Haitink is nothing but refined in his conducting of
this magnificent score, and has a wonderful cast before him headed by
the incomparable Anne Sofie von Otter, and an orchestra steeped in the
style. The textures are iridescent, the homogeneity of the string textures
radiant, the interpretation searingly poetic, as a colourist he is supreme
(such as the hints of the storm at the end of the first act, and the
impressionist-like watery textures of the fountain beginning the second).

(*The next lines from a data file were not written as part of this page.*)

/-! ## Comparators (R37 to R40) -/

/-- NS − VALUE of comparator `c`, signed (R37). -/
def State.tcmpDiff (s : State) (c : Nat) : Int :=
  (s.ns (s.f (TCMP.CTRL_BASE c)) - s.rd (TCMP.VALUE c)).toInt

/-- Is comparator `c` due: enabled, and its base at or past VALUE (R37). -/
def State.tcmpDue (s : State) (c : Nat) : Bool :=
  s.on (TCMP.CTRL_EN c) && decide (0 ≤ s.tcmpDiff c)

/-- A firing is late when VALUE was already reached at the previous tick (R37, R38). -/
def State.tcmpLate (s : State) (c : Nat) : Bool :=
  decide (0 ≤ ((s.tb (s.f (TCMP.CTRL_BASE c))).prevNs - s.rd (TCMP.VALUE c)).toInt)

/-- Where the time `v` lies on base `b` between the previous tick (0) and this one (32), to the nearest 125 ps unit
(R37, R47). -/
def State.basePos (s : State) (b : Nat) (v : Word) : Nat :=
  let u := s.tb b
  let full : Nat := 2 ^ 32
  let adv := ((s.ns b).toNat * full + u.frac + full * full - (u.prevNs.toNat * full + u.prevFrac))
    % (full * full)
  let off := (v.toNat * full + full * full - (u.prevNs.toNat * full + u.prevFrac)) % (full * full)
  if adv = 0 then 32 else min 32 ((off * 64 + adv) / (2 * adv))

/-- Where VALUE lies between the previous tick (0) and this one (32); a late firing lies on this tick (R37). -/
def State.tcmpPos (s : State) (c : Nat) : Nat :=
  if s.tcmpLate c then 32 else s.basePos (s.f (TCMP.CTRL_BASE c)) (s.rd (TCMP.VALUE c))

/-- The event time of a firing on its base: VALUE, or the firing tick of a late one (R37). -/
def State.tcmpEvent (s : State) (c : Nat) : Word :=
  if s.tcmpLate c then s.ns (s.f (TCMP.CTRL_BASE c)) else s.rd (TCMP.VALUE c)

/-- The 5-bit fraction that the event carries: 0 for a late firing and for a VALUE on the tick itself (R37). -/
def State.tcmpFrac (s : State) (c : Nat) : Nat := s.tcmpPos c % 32

/-- The event time of a firing on the tick's time line, in 125 ps units (R37). -/
def State.tcmpX (s : State) (c : Nat) : Nat := s.x - (32 - s.tcmpPos c)

/-- A period start of port `p` at the exact time `x`, on the agenda. -/
def State.schedStart (s : State) (p x : Nat) : State :=
  let dt := s.ticksTo x
  s.sched dt (.dpwPeriodStart (Fin.ofNat 96 p) (Fin.ofNat 33 ((s.now + dt) * 32 - x)) false)

/-- What a TCMP0 firing at the exact time `x0` starts in port `p`: the port frame (R54, R68). -/
def State.frameStart (s : State) (p x0 : Nat) : State :=
  if s.on (DPW.CFG_SYNC p) then s
  else
    let x := if s.on (DPW.CFG_PHASE p) then x0 else x0 + p * 1024
    s.due (s.ticksTo x) (.portFrame p x)

/-- TCMP0: every loop-locked port's frame, the 96 slots at 32 s ticks and the 128 generators at 4 n
ticks after the firing (R19, R54, R74, R150). -/
def State.frameFire (s : State) (x : Nat) : State :=
  let s := (List.range 96).foldl (fun t p => t.frameStart p x) s
  let s := (List.range 96).foldl (fun t p => t.sched (32 * p) (.lpeSlotStart (Fin.ofNat 96 p))) s
  (List.range 128).foldl (fun t n => t.sched (4 * n) (.pgEvaluate (Fin.ofNat 128 n))) s

/-- The stand-alone ports of comparator `c` start a period (R56). -/
def State.aloneFire (s : State) (c x : Nat) : State :=
  (List.range 96).foldl (fun t p =>
    if t.on (DPW.CFG_SYNC p) && decide (t.f (DPW.CFG_TSEL p) = c) then t.schedStart p x else t) s

/-- 1PPS_OUT rises at the exact time `x`, unless a pulse is running, and falls PPS_WIDTH µs later (R45). -/
def State.ppsRise (s : State) (x : Nat) : State :=
  if !s.on REFOUT.REG_PPS_EN || s.tbu.pps then s
  else
    let w := s.f REFOUT.REG_PPS_WIDTH
    ({ s with tbu := { s.tbu with pps := true, ppsX := x } }).resched (250 * (if w = 0 then 1 else w)) .ppsOutFall

/-- What a firing of comparator `c` delivers (R37 to R40, R45, R213, R304, R421). -/
def State.tcmpDeliver (s : State) (c : Nat) (x : Nat) : State :=
  let s := if s.on (TCMP.CTRL_TOKEN c)
    then s.token (s.f (TCMP.CTRL_TAG c)) (s.rd (TCMP.VALUE c)) (16 + c) else s
  let s := if c = 0 then s.frameFire x else s
  let s := if c ≠ 0 ∧ s.on (TCMP.CTRL_DPW c) = true then s.aloneFire c x else s
  let onTick := decide (s.tcmpPos c = 32)
  let b := s.f (TCMP.CTRL_BASE c)
  let s := if s.on (TCMP.CTRL_CAP c) then s.sched 0
      (.capTrigger (.tcmp (Fin.ofNat 128 c)) (if onTick then s.stampNs b else s.ns b) (Fin.ofNat 32 (s.tcmpFrac c))
        (BitVec.ofNat 8 (if onTick then s.stampWc b else s.wc b))) else s
  let s := if s.on (TCMP.CTRL_FOV c) && decide (c = s.f FOV.CFG_TSEL) then { s with hbDue := true } else s
  let s := if s.on PLC.CFG_EN && decide (c = s.f PLC.CFG_TSEL) then s.sched 0 .planCycleStart else s
  if s.on (TCMP.CTRL_PPS c) then s.ppsRise x else s

/-- How often PERIOD is added until VALUE, `d` behind NS, lies ahead of it in the signed 32-bit sense of R37.
A VALUE that equals NS counts as behind (log entry 10, DESIGN CHOICE). A PERIOD above 2^31 moves VALUE back by
2^32 − PERIOD each time, until it lies 2^31 or more behind and so reads as ahead. -/
def reloads (d per : Nat) : Nat :=
  if per ≤ 2 ^ 31 then d / per + 1 else (2 ^ 31 - d + (2 ^ 32 - per) - 1) / (2 ^ 32 - per)

/-- The reload of R38: VALUE advances by PERIOD until it lies ahead of NS, each further period counted
in SKIP; PERIOD 0 disables. -/
def State.tcmpReload (s : State) (c : Nat) : State :=
  let per := (s.rd (TCMP.PERIOD c)).toNat
  if per = 0 then s.setF (TCMP.CTRL_EN c) 0
  else
    let n := reloads (s.tcmpDiff c).toNat per
    let s := s.wr (TCMP.VALUE c) (s.rd (TCMP.VALUE c) + BitVec.ofNat 32 (per * n))
    if n ≤ 1 then s else s.bump (TCMP.STAT_SKIP c) (n - 1)

/-- Writes of TCMP0's VALUE, PERIOD and CTRL are locked in RUN (R40). -/
def State.tcmpLocked (s : State) (c : Nat) : Bool := decide (c = 0) && decide (s.mstate = stRUN)

/-- A software write in the tick of the firing, which RUN refuses on TCMP0 (R40). -/
def State.tcmpSw (s : State) (c : Nat) (act : State → State) : State := if s.tcmpLocked c then s.sysIllegal else act s

/-- Comparator `c` fires. `sw`: software writes VALUE in this tick; `dis`: software clears EN in this
tick (R39). -/
def State.tcmpFire (s : State) (c : Nat) (sw : Option Word) (dis : Bool) : State :=
  let x := s.tcmpX c
  let s := { s with tbu := { s.tbu with event := s.tbu.event.set (fun _ => 0#32) c (s.tcmpEvent c) } }
  let s := s.raiseIf (s.tcmpLate c) (TCMP.STAT_LATE c)
  let s := s.bumpMod (TCMP.STAT_FIRE_CNT c)
  let s := s.tcmpDeliver c x
  let s := s.tcmpReload c
  let s := match sw with
    | some v => s.tcmpSw c (·.wr (TCMP.VALUE c) v)
    | none => s
  if dis then s.tcmpSw c (·.setF (TCMP.CTRL_EN c) 0) else s

/-! ## Comparator writes -/

def State.tcmpValueWrite (s : State) (c : Nat) (v : Word) : State :=
  if s.tcmpLocked c then s.sysIllegal else s.store (TCMP.VALUE c) v

/-- PERIOD: 1 to 63 is ignored with ERR_ARG (R38); read-only on TCMP0 (R40). -/
def State.tcmpPeriodWrite (s : State) (c : Nat) (v : Word) : State :=
  if c = 0 then (if s.tcmpLocked c then s.sysIllegal else s)
  else if 1 ≤ v.toNat ∧ v.toNat ≤ 63 then s.raise (TCMP.STAT_ERR_ARG c)
  else s.store (TCMP.PERIOD c) v

/-- CTRL: a write with a refused BASE or TAG is ignored with ERR_ARG (R11, R48); on TCMP0 another BASE stays
TB_CELL with ERR_ARG while the other fields act. -/
def State.tcmpCtrlWrite (s : State) (c : Nat) (v : Word) : State :=
  let base := getBits 1 2 v
  let tag := getBits 16 16 v
  let bad := (decide (c ≠ 0) && decide (base = 3)) || (decide (0xFF00 ≤ tag) && decide (tag ≤ 0xFF07))
  s.judge bad (TCMP.STAT_ERR_ARG c) (s.tcmpLocked c) (fun s =>
    if c = 0 then (s.store (TCMP.CTRL 0) (putBits 1 2 v 0)).raiseIf (decide (base ≠ 0)) (TCMP.STAT_ERR_ARG 0)
    else s.store (TCMP.CTRL c) v)

/-- STAT: a write of 1 to LATE also clears SKIP (R48). -/
def State.tcmpStatWrite (s : State) (c : Nat) (v hw : Word) : State :=
  let t := s.store (TCMP.STAT c) v hw
  if v.getLsbD 0 && !hw.getLsbD 0 then t.setF (TCMP.STAT_SKIP c) 0 else t

/-- The frame length follows F_LE (R40): `TBU_TCMP0_PERIOD` in ns. -/
def State.framePeriod (s : State) : State := s.wrN (TCMP.PERIOD 0) (s.frameUnits / 8)

/-! ## TIMEEXT, REFOUT (R34, R45, R46, R48) -/

/-- STATUS.SYNC takes the value `b`; a change makes one SYNC_CHANGE record (R44). -/
def State.setSync (s : State) (b : Nat) (v : Bool) : State :=
  if s.on (TIMEEXT.STATUS_SYNC b) = v then s
  else
    let t := s.flag (TIMEEXT.STATUS_SYNC b) v
    t.recordStat 0x0C 0x01 0 2 (TIMEEXT.STATUS b)

/-- STATUS.HOLDOVER takes the value `b`; a change makes one SYNC_CHANGE record (R44). -/
def State.setHoldover (s : State) (b : Nat) (v : Bool) : State :=
  if s.on (TIMEEXT.STATUS_HOLDOVER b) = v then s
  else
    let t := s.flag (TIMEEXT.STATUS_HOLDOVER b) v
    t.recordStat 0x0C 0x01 0 2 (TIMEEXT.STATUS b)

/-- What is left of SYNC_WIN beside |OFFSET| lasts, at 0.5 ppm, for so many ticks of holdover (R44). -/
def State.driftRoom (s : State) (b : Nat) : Nat :=
  ((s.rd (TIMEEXT.SYNC_WIN b)).toNat - (s.rdI (TIMEEXT.OFFSET b)).natAbs) * 500000 + 1

/-- SYNC follows the estimated offset and the window (R44); in HOLDOVER the drift bound decides when it is
lost, and nothing brings it back. -/
def State.syncJudge (s : State) (b : Nat) : State :=
  let inWin := decide ((s.rdI (TIMEEXT.OFFSET b)).natAbs ≤ (s.rd (TIMEEXT.SYNC_WIN b)).toNat)
  if s.on (TIMEEXT.STATUS_HOLDOVER b) then
    let due := (s.tb b).heldAt + s.driftRoom b
    if !inWin || decide (due ≤ s.now) then (s.setSync b false).cancel (.holdoverSyncLoss (Fin.ofNat 2 b))
    else s.resched (due - s.now) (.holdoverSyncLoss (Fin.ofNat 2 b))
  else if (s.tb b).est then s.setSync b inWin else s

/-- A write into the TIMEEXT page of base `b` at `off` by master `m`: SVC only, except SYNC_WIN, which
every master writes in READY with 10 to 1,000,000 ns. -/
def State.timeextWrite (s : State) (m : Sys2Proof.Master) (b off : Nat) (v : Word) : State :=
  if off = TIMEEXT.SYNC_WIN b then
    if v.toNat < 10 ∨ 1000000 < v.toNat then s
    else if s.mstate ≠ stREADY then s.sysIllegal
    else (s.store off v).syncJudge b
  else if !Master.isSvc m then s.answer .error
  else if off = TIMEEXT.STATUS b then ((s.setSync b (v.getLsbD 0)).setHoldover b (v.getLsbD 2)).store off v
  else s.store off v

/-- A write of `TBU_REFOUT`: PPS_EN = 0 holds 1PPS_OUT low; a new TEN_SRC waits for the next whole
microsecond of TB_GLOBAL (R45, R46). -/
def State.refoutWrite (s : State) (v : Word) : State :=
  let t := s.store REFOUT.REG v
  let t := if t.on REFOUT.REG_PPS_EN then t
    else ({ t with tbu := { t.tbu with pps := false } }).cancel .ppsOutFall
  if t.f REFOUT.REG_TEN_SRC = t.tbu.tenSrc then t.cancel .tenSrcChange else t

/-- The level source of the 10 MHz output: held low while TEN_EN = 0 (R46). -/
def State.tenOut (s : State) : Option Nat := if s.on REFOUT.REG_TEN_EN then some s.tbu.tenSrc else none

/-- The 64-bit time of base `b` in the tick that ends now, a wrap of it counted whose TB_WRAP is still to come (R33). -/
def State.tickTime (s : State) (b : Fin 4) : Nat :=
  (s.time64 b.val).toNat + (if s.pending.contains (.tbWrap b) then 2 ^ 32 else 0)

/-- The exact time at which TB_GLOBAL passed the last multiple of `step` ns, where it did so in the tick that
ends now, in 125 ps. Multiples are those of the 64-bit time (R36). -/
def State.globalMark (s : State) (step : Nat) : Option Nat :=
  let past := s.tickTime 1 % step
  let adv := (s.ns 1 - (s.tb 1).prevNs).toNat
  if past < adv then some (s.now * 32 - (32 - s.basePos 1 (s.ns 1 - BitVec.ofNat 32 past))) else none

/-- A rising edge of the 10 MHz source at the exact time `x` reaches J12. After a change of source the first edge of the
new one waits until the last pulse has had its full 100 ns, so that no pulse is short (R46; log entry 120, DESIGN
CHOICE). -/
def State.tenEdge (s : State) (x : Nat) : State :=
  if !s.on REFOUT.REG_TEN_EN || (s.tbu.tenNew && decide (x < s.tbu.tenX + 800)) then s
  else { s with tbu := { s.tbu with tenX := x, tenNew := false } }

The two ill-fated lovers, von Otter and the fine Holzmair as Pelléas,
electrify the tension in this scene in which her ring is predictably
lost as she tosses it foolishly into the air, and together they build
an erotic sensuality at any mention of her hair, hanging in long golden
tresses, and which play such a vital part in the climactic love scene
in the fourth act as she lowers them from the castle window. Despite
outward appearances there is in this opera an enormous amount of symbolism,
to which Debussy’s impressionistic harmony and scoring is ideally suited,
her plaited hair, a cave, a well, the sea, the ring and so on. Wagner’s
post-Tristan harmony and the leitmotif principle are subliminal, if
not acknowledged influences, such as the Parsifal-like enigma and innocence
of Pelléas, and even more, of Mélisande; who is she, where
did she come from, what was it that happened to her before Golaud discovered
her in the forest and to which she can never allude or illuminate?
As the jealous husband and short-tempered brother,
Laurent Naouri’s portrayal of Golaud is vivid, for the voice has a richly
dramatic sound, whilst Alain Vernhes (like Timur in Puccini’s Turandot)
brings dignity and sadness to the role of the blind Arkel. This is a
magical recording of a magical score.